Dulcie eröffnet Robert eine ihm gänzlich unbekannte Welt. In dieser Welt steht nicht an vorderster Stelle, den Erwartungen anderer gerecht zu werden oder seine Arbeit tüchtig zu verrichten, sondern die ungestörte Entfaltung seiner Persönlichkeit und das Zulassen von Träumen. Die geistige Entwicklung unseres Protagonisten ist enorm. Am Ende des Romans wird aus einem Dorfjungen mit beschränktem Horizont aus dem staubigen Kohlerevier ein einflussreicher Mann, der seine Träume lebt.

Doch auch Dulcie, die wie eine weise Mentorin Einfluss auf Roberts Leben ausübt, ist nicht so unbeschwert, wie sie vorgibt zu sein. Als Robert ihre überwucherte Hecke stutzen möchte, um ihr den Blick auf die offene See frei zu machen, lehnt sie vehement ab. Auch als Robert ein altes an sie persönlich adressiertes Manuskript findet, reagiert Dulcie ungewohnt mürrisch. Was ist in ihrer Vergangenheit geschehen? Robert kommt Dulcies Geheimnis immer näher, bis auch sie sich gezwungen sieht, sich ihrer Vergangenheit zu stellen. Nicht nur Robert ist es, der in diesem Sommer 1946 über sich hinauswächst, auch Dulcie kann dank Robert endlich ein düsteres Kapitel ihres Lebens zuschlagen und positiv der Zukunft entgegenblicken.

„Offene See“ ist hohe Literatur, die man heutzutage nicht mehr allzu oft zu lesen bekommt. Myers hat seinen Lesern eine poetische Geschichte vorgelegt, die dazu anregt, sich auf heilsame Weise mit seinem eigenen Leben auseinandersetzen.

Der wortgewandte Autor gebraucht eine sehr metaphorische, ästhetische Sprache und schreibt mit viel Liebe fürs Detail. So erwähnt er mitunter jedes summende Insekt, das in der Luft umherschwirrt, jeden Käfer, der durchs Gehölz kriecht, und jedes Kraut, das am Wegesrand wächst. Statt die Handlung ereignisreich aufzuladen, haucht er kleinsten Momenten mit ungeheurer Präzision Leben ein, wie etwa der Ekstase des Sich-Verlierens in den Urgewalten der Natur oder Momenten der Freiheit, in denen man realisiert, dass einem die Welt zu Füßen liegt und überall Tore offen stehen, durch die man bloß hindurch gehen muss. Wie mit dem Blick aufs Meer, bei dem sich Robert fühlt, als könnte er irgendwer sein, irgendwo hin gehen und irgendwas machen. Bei jeder besonders elegant gewählten Formulierung musste ich innehalten, den Satz erneut lesen und ihn mir genussvoll auf der Zunge zergehen lassen, so meisterlich weiß Myers mit Sprache umzugehen. Wie es sich für einen Lyriker gehört, begegnet man stilistischen Mitteln an jeder Ecke, aber nie so häufig, dass man ihrer überdrüssig wird: Metaphern in Hülle und Fülle, Vergleiche, Symbole, Allegorien, Personifizierungen, z. B., wenn es um den Krieg geht:

 In diesen Gesprächen mit Fremden wurde der Krieg kaum erwähnt; diese Bestie blieb begraben. Sie war noch zu frisch, um exhumiert zu werden.

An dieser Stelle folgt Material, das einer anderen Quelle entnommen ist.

/-- Byte and doubleword accesses agree: after a doubleword write of `v` at an aligned address of Main Memory,
byte `k` reads as `v[31-8k : 24-8k]`; after four byte writes the doubleword reads as their concatenation
(R57, derived by the spec). -/
def Obligations.MixedWidthAccessesAgree : Prop :=
  ∀ (s : State) (a v : Word), s.cfg.Valid → InMainMemory s.cfg a.toNat 1 → a.toNat % 4 = 0 →
    (∃ t, memWriteWord s a v = .ok t ∧ ∀ k : Nat, k < 4 → ∃ b,
      memReadByte t (a + BitVec.ofNat 32 k) = .ok b ∧ b.toNat = v.toNat / 2 ^ (24 - 8 * k) % 256) ∧
    (∀ b0 b1 b2 b3 : Byte, ∃ t0 t1 t2 t3 w,
      memWriteByte s a b0 = .ok t0 ∧ memWriteByte t0 (a + 1) b1 = .ok t1 ∧
      memWriteByte t1 (a + 2) b2 = .ok t2 ∧ memWriteByte t2 (a + 3) b3 = .ok t3 ∧
      memReadWord t3 a = .ok w ∧
      w.toNat = b0.toNat * 2 ^ 24 + b1.toNat * 2 ^ 16 + b2.toNat * 2 ^ 8 + b3.toNat)

/-- A misaligned doubleword or fetch at an address some device claims raises `AlignmentFault` with the address
and the width; a byte access never does, whatever it faults with is `AddressFault` (R58). The check on the bus-global
address (D17) and that misalignment wins over the device's end and the device's own fault (D18) are log entry 14; that a
console byte access faults with `AddressFault` (D13, D14) is log entry 13: choices of the spec. -/
def Obligations.MisalignedAccessFaults : Prop :=
  ∀ (s : State) (a v : Word) (b : Byte), ¬ Unmapped s.cfg a →
    (a.toNat % 4 ≠ 0 → memReadWord s a = .error (.alignmentFault a 4) ∧
      memWriteWord s a v = .error (.alignmentFault a 4)) ∧
    (a.toNat % 8 ≠ 0 → fetch s a = .error (.alignmentFault a 8)) ∧
    (∀ k, memReadByte s a = .error k → k = .addressFault a) ∧
    (∀ k, memWriteByte s a b = .error k → k = .addressFault a)

/-- An aligned access whose last byte lies past the end of the device that claims its first raises
`AddressFault` with the first address; under a valid configuration an aligned access to Main Memory never
does: it is answered (R59, D16). -/
def Obligations.AccessPastTheDeviceEndFaults : Prop :=
  (∀ (s : State) (a v : Word) (e : MappedDevice), select (devices s.cfg) a = .ok e →
    (a.toNat % 4 = 0 → e.last.toNat < a.toNat + 3 → memReadWord s a = .error (.addressFault a) ∧
      memWriteWord s a v = .error (.addressFault a)) ∧
    (a.toNat % 8 = 0 → e.last.toNat < a.toNat + 7 → fetch s a = .error (.addressFault a))) ∧
  (∀ (s : State) (a v : Word), s.cfg.Valid → InMainMemory s.cfg a.toNat 1 →
    (a.toNat % 4 = 0 → (∃ w, memReadWord s a = .ok w) ∧ ∃ t, memWriteWord s a v = .ok t) ∧
    (a.toNat % 8 = 0 → ∃ w, fetch s a = .ok w))

/-- Console reads: 0 at the port; at offsets 1 to 7 `CONSOLE_READ_OTHER` decides between `AddressFault` and 0;
a doubleword at offset 0 or 4 is four such reads, so it faults at the first that does, or is 0; a fetch from the
base raises `AddressFault`, from the other addresses `AlignmentFault` (R61, D13; R63, D15, D18). -/
def Obligations.ConsoleReadsAndFetches : Prop :=
  ∀ (s : State), s.cfg.Valid →
    memReadByte s s.cfg.consoleBase = .ok 0 ∧
    (∀ a : Word, InConsole s.cfg a.toNat → a ≠ s.cfg.consoleBase →
      (s.cfg.consoleReadOther = .fault → memReadByte s a = .error (.addressFault a)) ∧
      (s.cfg.consoleReadOther = .zero → memReadByte s a = .ok 0)) ∧
    (s.cfg.consoleReadOther = .fault →
      memReadWord s s.cfg.consoleBase = .error (.addressFault (s.cfg.consoleBase + 1)) ∧
      memReadWord s (s.cfg.consoleBase + 4) = .error (.addressFault (s.cfg.consoleBase + 4))) ∧
    (s.cfg.consoleReadOther = .zero →
      memReadWord s s.cfg.consoleBase = .ok 0 ∧ memReadWord s (s.cfg.consoleBase + 4) = .ok 0) ∧
    (∀ a : Word, InConsole s.cfg a.toNat →
      (a = s.cfg.consoleBase → fetch s a = .error (.addressFault a)) ∧
      (a ≠ s.cfg.consoleBase → fetch s a = .error (.alignmentFault a 8)))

Aber neben einer die Seele beglückenden Handlung gibt Myers zugleich einen traurigen Abriss der damaligen Zeit und bildet die erbärmlichen Lebensverhältnisse und das psychische Leid ab, das der Krieg verursacht hat. Zwar war Robert „nicht alt genug, um sich [im Krieg] zum Helden gemacht zu haben“, aber auch nicht „jung genug, den Wochenschaubildern entkommen zu sein“. Dennoch war er nicht unmittelbar vom Krieg betroffen, da er ihn gegenwärtig mit den „Augen der Jugend sieht”, worin [der Krieg] lediglich eine Abstraktion darstellt, „eine Erinnerung zweiten Grades, die bereits verblasst.“

Trotz der historisch aufgeladenen ernsten Thematik, die überall präsent ist, mangelt es der Geschichte nicht an Humor. In den lebhaften Dialogen zwischen Robert und Dulcie, die sich über mehrere Seiten erstrecken und sich häufig zu philosophischen Diskussionen ausweiten, die man interessiert verfolgte, gab es viel zu schmunzeln, wenn Roberts Naivität auf Dulcies Lebenserfahrung trifft.

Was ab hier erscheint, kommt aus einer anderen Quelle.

/-- Settles O26: of the effects, only `fault` and `pushFault` enter a fault from `Running`. -/
theorem faultLeavesOnlyEarlierEffects : Obligations.FaultLeavesOnlyEarlierEffects := by
  intro i s t f hrunning hexec hfaulted
  cases effect_of_exec hexec with
  | regs _ _ hrun => rw [hrun, hrunning] at hfaulted; cases hfaulted
  | halted => cases hfaulted
  | fault => exact ⟨rfl, rfl, rfl, fun _ _ => rfl, .inl rfl⟩
  | pushFault k hstack =>
    exact ⟨rfl, rfl, rfl, fun r hr => getReg_setReg_other s spIx r _ hr, .inr ⟨hstack, sp_setReg_sp s (s.sp - 4)⟩⟩
  | stored _ _ _ _ _ _ _ hrun => rw [hrun, hrunning] at hfaulted; cases hfaulted
  | emitted _ _ _ _ _ hrun => rw [hrun, hrunning] at hfaulted; cases hfaulted

/-- Settles O27: `mayRaise_of_effect`. -/
theorem faultKindsByInstruction : Obligations.FaultKindsByInstruction := by
  intro i s t f hrunning hexec hfaulted
  exact mayRaise_of_effect (effect_of_exec hexec) hrunning hfaulted

/-- Settles O31: `mem_out_of_step`. -/
theorem outputGrowsByAtMostOneByte : Obligations.OutputGrowsByAtMostOneByte := by
  intro s t hstep
  exact mem_out_of_step hstep

/-- Settles O32: `getReg_of_effect`. -/
theorem onlyDestinationsChange : Obligations.OnlyDestinationsChange := by
  intro i s t r hexec hr
  exact getReg_of_effect (effect_of_exec hexec) hr

/-- Settles O33: of the effects on memory, only the store changes it, and its bytes are the target's. -/
theorem onlyStoredBytesChange : Obligations.OnlyStoredBytesChange := by
  intro i s t hexec
  rcases mem_out_of_effect (effect_of_exec hexec) with ⟨hmem, -⟩ | ⟨a, bs, htarget, -, -, hmem, -⟩ | ⟨_, hmem, -⟩
  · simp [State.byteAt, hmem]
  · refine ⟨fun hnone => ?_, fun a' n htarget' x hx => ?_⟩
    · rw [hnone] at htarget
      cases htarget
    · rw [htarget'] at htarget
      cases htarget
      rw [State.byteAt, hmem]
      exact Memory.read_writeList_outside bs s.mem hx
  · simp [State.byteAt, hmem]

/-- The destinations of an instruction that is no compare are among `pc`, `sp` and the register reg1 names; only the
opcodes that write through reg1 have the last (R29). -/
theorem reg1_of_srIx_mem_destinations {i : Instr} (hsr : srIx ∈ i.destinations) (hc : i.opcode ≠ .compare)
    (hci : i.opcode ≠ .compareImmediate) :
    regOf i.fields.reg1 = some srIx ∧
      i.opcode ∉ [.nop, .halt, .invalid, .store, .storeByte, .storeDirect, .storeDirectByte, .push, .jump, .call,
        .ret, .branchEqual, .branchNotEqual] := by
  have hpc : srIx ≠ pcIx := by decide
  have hsp : srIx ≠ spIx := by decide
  unfold Instr.destinations at hsr
  cases hopcode : i.opcode with
  | compare => exact absurd hopcode hc
  | compareImmediate => exact absurd hopcode hci
  | nop | halt | invalid | store | storeByte | storeDirect | storeDirectByte | push | jump | call | ret
  | branchEqual | branchNotEqual => simp [hopcode, hpc, hsp] at hsr
  | increment | decrement | negate | complement | add | subtract | multiply | divide | and | or | xor
  | addImmediate | subtractImmediate | loadImmediate | move | load | loadByte | loadDirect | loadDirectByte | pop =>
    exact ⟨by simpa [hopcode, hsp] using hsr, by simp⟩

/-- Settles O34: the register frame at `sr`, and which destinations `sr` can be. -/
theorem onlyComparesWriteTheFlags : Obligations.OnlyComparesWriteTheFlags := by
  intro i s t hexec
  exact ⟨fun hsr => getReg_of_effect (effect_of_exec hexec) hsr, reg1_of_srIx_mem_destinations⟩

/-- The default codes are 35 different bytes with the high nibbles of R98 (R97, D1, D2). -/
theorem defaultEncoding_valid : defaultEncoding.Valid := by
  refine ⟨List.Nodup.of_map BitVec.toNat (by decide), ?_⟩
  rintro o - g hg
  cases o <;> cases hg <;> rfl

/-- Settles O29: the example configuration is valid, and the empty memory is canonical and in range. -/
theorem resetMeetsTheInvariant : Obligations.ResetMeetsTheInvariant := by
  refine ⟨⟨defaultEncoding_valid, by decide, by decide⟩, Memory.wf_nil, fun cell hcell => ?_⟩
  cases hcell

end Sys2Proof.Machine

/-! PROOFS. What an instruction checks first (R24, R124), which fields it ignores (R102), and that no step reads what
only the host reads (R33, R35). -/

namespace Sys2Proof.Machine

/-! The check of the register fields. -/

section RegisterCheck
variable {s : State} {f : Fields} {b : Byte}

theorem withReg1_bad (h : firstBad [f.reg1] = some b) (go : RegId → State) :
    s.withReg1 f go = s.raiseExec (.registerIndexFault b) := by
  rcases withReg1_cases s f go with ⟨_, -, hgood, -⟩ | ⟨_, hbad, heq⟩
  · cases h.symm.trans hgood
  · cases h.symm.trans hbad
    exact heq

theorem withReg2_bad (h : firstBad [f.reg1, f.reg2] = some b) (go : RegId → RegId → State) :
    s.withReg2 f go = s.raiseExec (.registerIndexFault b) := by
  rcases withReg2_cases s f go with ⟨_, _, -, -, hgood, -⟩ | ⟨_, hbad, heq⟩
  · cases h.symm.trans hgood
  · cases h.symm.trans hbad
    exact heq

theorem withReg3_bad (h : firstBad [f.reg1, f.reg2, f.reg3] = some b) (go : RegId → RegId → RegId → State) :
    s.withReg3 f go = s.raiseExec (.registerIndexFault b) := by
  rcases withReg3_cases s f go with ⟨_, _, _, -, -, -, hgood, -⟩ | ⟨_, hbad, heq⟩
  · cases h.symm.trans hgood
  · cases h.symm.trans hbad
    exact heq

/-- With a used register field out of range an instruction does nothing but raise its fault (R124). -/
theorem exec_of_firstBadReg {i : Instr} (h : i.firstBadReg = some b) (s : State) :
    exec i s = .next (s.raiseExec (.registerIndexFault b)) := by
  cases i with
  | nop f | halt f | jump f | call f | ret f | branchEqual f | branchNotEqual f | invalid f => cases h
  | increment f | decrement f | negate f | complement f | loadImmediate f | loadDirect f | loadDirectByte f
  | storeDirect f | storeDirectByte f | push f | pop f | compareImmediate f =>
    exact congrArg Host.Outcome.next (withReg1_bad h _)
  | addImmediate f | subtractImmediate f | load f | loadByte f | store f | storeByte f | move f | compare f =>
    exact congrArg Host.Outcome.next (withReg2_bad h _)
  | add f | subtract f | multiply f | divide f | and f | or f | xor f =>
    exact congrArg Host.Outcome.next (withReg3_bad h _)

Myers fängt in diesem äußerst vielschichtigen Roman allerlei Themen ein, das Leben in all seinen Facetten – Glück, Freiheit, Liebe, (Zukunfts-)Ängste, die Inspiration und Kraft einer Begegnung –, besticht dabei durch Identifikationsfiguren, die dem wahren Leben entsprungen zu sein scheinen, und einer zwischen bittersüßen Melancholie und ansteckender Lebensfreude springenden Stimmung.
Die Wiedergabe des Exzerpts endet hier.